─── DATA EXTRACT ───

/-! ## `State.setPlace` -/

@[simp] theorem State.setPlace_lif (s : State) (i : Fin 128) (p : Place) : (s.setPlace i p).lif = s.lif := rfl
@[simp] theorem State.setPlace_mge (s : State) (i : Fin 128) (p : Place) : (s.setPlace i p).mge = s.mge := rfl
@[simp] theorem State.setPlace_tbs (s : State) (i : Fin 128) (p : Place) : (s.setPlace i p).tbs = s.tbs := rfl
@[simp] theorem State.setPlace_arq (s : State) (i : Fin 128) (p : Place) : (s.setPlace i p).arq = s.arq := rfl
@[simp] theorem State.setPlace_rbc (s : State) (i : Fin 128) (p : Place) : (s.setPlace i p).rbc = s.rbc := rfl
@[simp] theorem State.setPlace_spa (s : State) (i : Fin 128) (p : Place) : (s.setPlace i p).spa = s.spa := rfl
@[simp] theorem State.setPlace_stc (s : State) (i : Fin 128) (p : Place) : (s.setPlace i p).stc = s.stc := rfl
@[simp] theorem State.setPlace_piu (s : State) (i : Fin 128) (p : Place) : (s.setPlace i p).piu = s.piu := rfl
@[simp] theorem State.setPlace_emu (s : State) (i : Fin 128) (p : Place) : (s.setPlace i p).emu = s.emu := rfl
@[simp] theorem State.setPlace_pending (s : State) (i : Fin 128) (p : Place) : (s.setPlace i p).pending = s.pending := rfl
@[simp] theorem State.setPlace_issued (s : State) (i : Fin 128) (p : Place) : (s.setPlace i p).issued = s.issued := rfl
@[simp] theorem State.setPlace_passDue (s : State) (i : Fin 128) (p : Place) : (s.setPlace i p).passDue = s.passDue := rfl
@[simp] theorem State.setPlace_formerNodes (s : State) (i : Fin 128) (p : Place) :
    (s.setPlace i p).formerNodes = s.formerNodes := rfl
@[simp] theorem State.setPlace_robot (s : State) (i : Fin 128) (p : Place) (r' : Fin 64) :
    (s.setPlace i p).robot r' = s.robot r' := rfl
@[simp] theorem State.setPlace_station (s : State) (i : Fin 128) (p : Place) (st' : Fin 16) :
    (s.setPlace i p).station st' = s.station st' := rfl
@[simp] theorem State.setPlace_panel (s : State) (i : Fin 128) (p : Place) (st' : Fin 16) :
    (s.setPlace i p).panel st' = s.panel st' := rfl
@[simp] theorem State.setPlace_group (s : State) (i : Fin 128) (p : Place) (g' : Fin 8) :
    (s.setPlace i p).group g' = s.group g' := rfl
@[simp] theorem State.setPlace_bank (s : State) (i : Fin 128) (p : Place) (id' : BankId) :
    (s.setPlace i p).bank id' = s.bank id' := rfl
@[simp] theorem State.setPlace_stationStatus (s : State) (i : Fin 128) (p : Place) (st' : Fin 16) (n' : Fin 8) :
    (s.setPlace i p).stationStatus st' n' = s.stationStatus st' n' := rfl
@[simp] theorem State.setPlace_deviceStatus (s : State) (i : Fin 128) (p : Place) (n' : Fin 8) :
    (s.setPlace i p).deviceStatus n' = s.deviceStatus n' := rfl
@[simp] theorem State.setPlace_counter (s : State) (i : Fin 128) (p : Place) (k' : Fin 8) :
    (s.setPlace i p).counter k' = s.counter k' := rfl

───

DESCRIPTION OF THE TASK >> Find "(s.setPlace i p).group" in the records. Copy its line and every line after it, exactly, through the last one.

RESPONSE AREA >>
    (s.setPlace i p).group g' = s.group g' := rfl
@[simp] theorem State.setPlace_bank (s : State) (i : Fin 128) (p : Place) (id' : BankId) :
    (s.setPlace i p).bank id' = s.bank id' := rfl
@[simp] theorem State.setPlace_stationStatus (s : State) (i : Fin 128) (p : Place) (st' : Fin 16) (n' : Fin 8) :
    (s.setPlace i p).stationStatus st' n' = s.stationStatus st' n' := rfl
@[simp] theorem State.setPlace_deviceStatus (s : State) (i : Fin 128) (p : Place) (n' : Fin 8) :
    (s.setPlace i p).deviceStatus n' = s.deviceStatus n' := rfl
@[simp] theorem State.setPlace_counter (s : State) (i : Fin 128) (p : Place) (k' : Fin 8) :
    (s.setPlace i p).counter k' = s.counter k' := rfl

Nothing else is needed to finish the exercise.